Selon les témoignages recueillis auprès des riverains, une bataille féroce avait opposé l’armée guinéenne aux rebelles au niveau de la grande forêt appelée Môffa à l’orée de la commune urbaine de Kissidougou. Finalement, il aura fallu deux jours d’intenses combats pour que l’armée guinéenne qui avait utilisé de l’artillerie lourde, parvienne à déloger les envahisseurs désemparés et surpris. Selon les mêmes témoignages, on comptait les morts par centaines.

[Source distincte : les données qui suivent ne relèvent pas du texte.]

-- ==== Sys2Proof/Machine/System.lean ====
section
/-! DEFINITION. The `NSESS` independent instances: each with its own state and ports, and the reset event that reaches all of
them at once (10_state.md R39, 20_memory.md R73, 60_exceptions.md R231, 70_reset_and_hazards.md R250). -/

namespace Sys2Proof.Machine

/-- The block as built: one State per instance, in the order of their cipher ports. -/
structure System where
  sessions : List State
deriving DecidableEq, Repr

/-- Every instance after reset: each empty and idle, each with a cipher port of its own (60_exceptions.md R231). -/
def System.reset : System where
  sessions := (List.range Config.nsess).map fun port => { State.reset with cipherPort := port }

/-- Instance `n` takes its step; no other instance is touched (10_state.md R39). -/
def System.stepInstance (n : Nat) (sys : System) : Host.Outcome System Fault Refusal :=
  match sys.sessions[n]? with
  | none => .refused .noSuchInstance
  | some s =>
    match step s with
    | .next t => .next ⟨sys.sessions.set n t⟩
    | .fault f => .fault f
    | .refused r => .refused r

/-- The one reset event, applied to every instance at once (70_reset_and_hazards.md R250). -/
def System.resetAll (sys : System) : System := ⟨sys.sessions.map State.applyReset⟩

/-- The host pulls reset, which lands in each instance where it stands (70_reset_and_hazards.md R250). -/
def System.pullReset (where_ : Nat → ResetInput) (sys : System) : System :=
  ⟨sys.sessions.mapIdx fun n s => s.pullReset (where_ n)⟩

/-- The host of instance `n` offers bytes at its command port (20_memory.md R61). -/
def System.offerTo (n : Nat) (bytes : List Byte) (sys : System) : System :=
  ⟨sys.sessions.modify n (State.offer bytes)⟩

end Sys2Proof.Machine
end

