/-- 20_memory.md R64, R69, R70: every request carries `KEY` and a zero IV, and the counts are those of R70. That `drawIndex`
counts the requests is the model's bookkeeping (log entry 3). -/
def Obligations.RequestsCarryTheKeyAndAZeroIv : Prop :=
  ∀ (i : Instr) (s t : State), exec i s = .next t →
    ∃ qs, requests t.history = requests s.history ++ qs ∧ t.drawIndex = s.drawIndex + qs.length ∧
      (∀ q ∈ qs, q.key = s.read .key ∧ q.iv = z16) ∧
      (∀ key cv, i = .init key cv → qs = []) ∧ (∀ value, i = .setcv value → qs = []) ∧
      (∀ data, i = .crc32 data → qs = []) ∧
      (i = .derive → qs = if s.keyValid then [⟨s.read .key, z16, z16⟩] else []) ∧
      (∀ m, i = .tag m → qs.length ≤ (if s.subkeysValid then numberOfBlocks m.length else 0) ∧
        (AnswersWith (exec i s) 0x00#8 → qs.length = numberOfBlocks m.length))

/-- 10_state.md R37, R21 to R23: which registers and flags a command may change. A fatal error takes every value and both
flags; any other error changes nothing; on success `KEY` and `KEY_VALID` are `INIT`'s, `K1`, `K2` and `SUBKEYS_VALID` are
`INIT`'s and `DERIVE`'s, and `CV` is `INIT`'s, `SETCV`'s and `TAG`'s. -/
def Obligations.RegisterAccessTable : Prop :=
  ∀ (i : Instr) (s t : State) (st : Byte), exec i s = .next t → AnswersWith (exec i s) st →
    ((st = 0x01#8 ∨ st = 0x02#8) → t.key = none ∧ t.cv = none ∧ t.k1 = none ∧ t.k2 = none ∧
      t.keyValid = false ∧ t.subkeysValid = false) ∧
    ((st = 0x03#8 ∨ st = 0x04#8) → t.key = s.key ∧ t.cv = s.cv ∧ t.k1 = s.k1 ∧ t.k2 = s.k2 ∧
      t.keyValid = s.keyValid ∧ t.subkeysValid = s.subkeysValid) ∧
    (st = 0x00#8 →
      (i.op ≠ .init → t.key = s.key ∧ t.keyValid = s.keyValid) ∧
      (i.op ≠ .init → i.op ≠ .derive → t.k1 = s.k1 ∧ t.k2 = s.k2 ∧ t.subkeysValid = s.subkeysValid) ∧
      (i.op ≠ .init → i.op ≠ .setcv → i.op ≠ .tag → t.cv = s.cv))

/-- 40_session_commands.md R122: the transitions between *empty*, *keyed* and *ready*. -/
def Obligations.LifecycleTransitions : Prop :=
  (∀ (i : Instr) (s : State), ∃ t st body, exec i s = .next t ∧
    t.history.getLast? = some (.response (st :: body)) ∧
    t.lifecycle =
      if st = 0x01#8 ∨ st = 0x02#8 then some .empty
      else if st = 0x00#8 ∧ i.op = .init then some .keyed
      else if st = 0x00#8 ∧ i.op = .derive then some .ready
      else s.lifecycle) ∧
  (∀ s : State, (s.raise .illegalCommand).lifecycle = s.lifecycle ∧ s.applyReset.lifecycle = some .empty)

/-- 60_exceptions.md R220: which error a command reports. -/
def Obligations.FirstErrorInOrderIsReported : Prop :=
  (∀ (s : State) (why : Illegal) (len : Nat), s.resetIn = .released → s.ready = true →
    decode s.cmdIn = .illegal why len → AnswersWith (step s) 0x05#8) ∧
  (∀ (key cv : List Byte) (s : State), AnswersWith (exec (.init key cv) s)
    (if key.length ≠ 16 then 0x01#8 else if cv.length ≠ 16 then 0x02#8 else 0x00#8)) ∧
  (∀ s : State, AnswersWith (exec .derive s)
    (if s.keyValid = false then 0x01#8 else if s.drawAt 0 = .succeeds then 0x00#8 else 0x04#8)) ∧
  (∀ (m : List Byte) (s : State), AnswersWith (exec (.tag m) s)
    (if s.subkeysValid = false then 0x03#8
      else if (List.range (numberOfBlocks m.length)).all (fun j => s.drawAt j = .succeeds) then 0x00#8 else 0x04#8)) ∧
  (∀ (value : List Byte) (s : State), AnswersWith (exec (.setcv value) s)
    (if value.length ≠ 16 then 0x02#8 else 0x00#8)) ∧
  (∀ (data : List Byte) (s : State), AnswersWith (exec (.crc32 data) s) 0x00#8)

/-- 60_exceptions.md R222: from *empty*, no sequence of commands without an `INIT` leaves *empty*; there `TAG` answers
`UninitializedSubkeys` and `DERIVE` answers `InvalidKeyLength`, while `SETCV` and `CRC32` work. -/
def Obligations.OnlyInitRevivesASession : Prop :=
  ∀ (commands : List Instr) (s : State), (∀ i ∈ commands, i.op ≠ .init) → s.lifecycle = some .empty →
    ∃ t, runCommands commands s = .next t ∧ t.lifecycle = some .empty ∧
      (∀ m, AnswersWith (exec (.tag m) t) 0x03#8) ∧ AnswersWith (exec .derive t) 0x01#8 ∧
      (∀ value, value.length = 16 → AnswersWith (exec (.setcv value) t) 0x00#8) ∧
      (∀ data, AnswersWith (exec (.crc32 data) t) 0x00#8)

/-- 10_state.md R38: apart from the Tag, no response tells anything of what `KEY`, `CV`, `K1` or `K2` hold. -/
def Obligations.ResponsesDoNotRevealTheRegisters : Prop :=
  ∀ (i : Instr) (s s' t t' : State), i.op ≠ .tag → s.keyValid = s'.keyValid → s.drawAt 0 = s'.drawAt 0 →
    exec i s = .next t → exec i s' = .next t' → t.history.getLast? = t'.history.getLast?

/-! ## Invariants -/

/-- 10_state.md R24, R28, R36: after reset the invariants hold, for one instance and for each of the system's. -/
def Obligations.InvariantsHoldAfterReset : Prop :=
  (State.reset.SessionInv ∧ State.reset.Quiet ∧ HistoryComplete State.reset.history) ∧
  ∀ s ∈ System.reset.sessions, s.SessionInv ∧ s.Quiet ∧ HistoryComplete s.history

/-- 10_state.md R24, R28, R29: every step keeps the session invariant: subkeys only with a key, valid flags only with held
values, and held subkeys always those of the current key. -/
def Obligations.SessionInvariantIsKeptByEveryStep : Prop :=
  ∀ s t : State, s.SessionInv → step s = .next t → t.SessionInv

/-- 20_memory.md R62, R63, R67, R69, R70: every step leaves the block between commands and the history a sequence of complete
exchanges: a frame, requests each with its answer, none after a failure, one response; a reset ends an exchange
(70_reset_and_hazards.md R250). -/
def Obligations.HistoryStaysCompleteUnderEveryStep : Prop :=
  ∀ s t : State, s.Quiet → HistoryComplete s.history → step s = .next t → t.Quiet ∧ HistoryComplete t.history

/-- 30_encoding.md R97, R98: every step keeps all responses emitted so far legal: statuses 00 to 05 only, each with the
result length of the table. -/
def Obligations.ResponsesStayLegalUnderEveryStep : Prop :=
  ∀ s t : State, (∀ r ∈ responses s.history, LegalResponse r) → step s = .next t →
    ∀ r ∈ responses t.history, LegalResponse r

/-! ## Instances -/

/-- 10_state.md R39, 20_memory.md R73: the step of an instance is a step of its own state alone, and no other instance is
touched. -/
def Obligations.InstancesShareNothing : Prop :=
  ∀ (n : Nat) (sys sys' : System), sys.stepInstance n = .next sys' →
    (∃ s t, sys.sessions[n]? = some s ∧ step s = .next t ∧ sys'.sessions[n]? = some t) ∧
    (∀ m, m ≠ n → sys'.sessions[m]? = sys.sessions[m]?) ∧ sys'.sessions.length = sys.sessions.length

/-- 20_memory.md R73: steps of two instances may be taken in either order with the same result. -/
def Obligations.StepsOfTwoInstancesCommute : Prop :=
  ∀ (n m : Nat) (sys sysN sysNM : System), n ≠ m →
    sys.stepInstance n = .next sysN → sysN.stepInstance m = .next sysNM →
    ∃ sysM, sys.stepInstance m = .next sysM ∧ sysM.stepInstance n = .next sysNM

/-- 60_exceptions.md R231, 70_reset_and_hazards.md R250: at least one instance is built, each empty and idle after reset on a
cipher port of its own, and the reset event puts every instance in the reset state at once. -/
def Obligations.ResetReachesEveryInstance : Prop :=
  (1 ≤ System.reset.sessions.length ∧
    ∀ (n : Nat) (s : State), System.reset.sessions[n]? = some s → s.Quiet ∧ s.lifecycle = some .empty ∧ s.cipherPort = n) ∧
  (∀ sys : System, sys.resetAll.sessions.length = sys.sessions.length ∧
    ∀ (n : Nat) (t : State), sys.resetAll.sessions[n]? = some t → t.Quiet ∧ t.lifecycle = some .empty ∧
      t.key = none ∧ t.cv = none ∧ t.k1 = none ∧ t.k2 = none)
end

S’adressant à ses compatriotes, Fara Touré a invité les uns et les autres à privilégier l’unité nationale. ‘’Personne n’aimerait quitter sa maison pour aller passer plusieurs nuits en plein brousse. La paix n’a pas de prix. Moi, je n’aimerais jamais revivre ces moments pareils dans ma vie. Je reste reconnaissant à l’armée guinéenne et les jeunes volontaires’’, a-t-il invité.
À noter que le président guinéen d’alors, le Général Lansana Conté avait publiquement accusé son homologue libérien Charles Taylor, d’être à l’origine de cette agression barbare, contre les paisibles populations guinéennes.
Depuis Kissidougou, Ousmane Nino SYLLA, pour Lerevelateur224.com.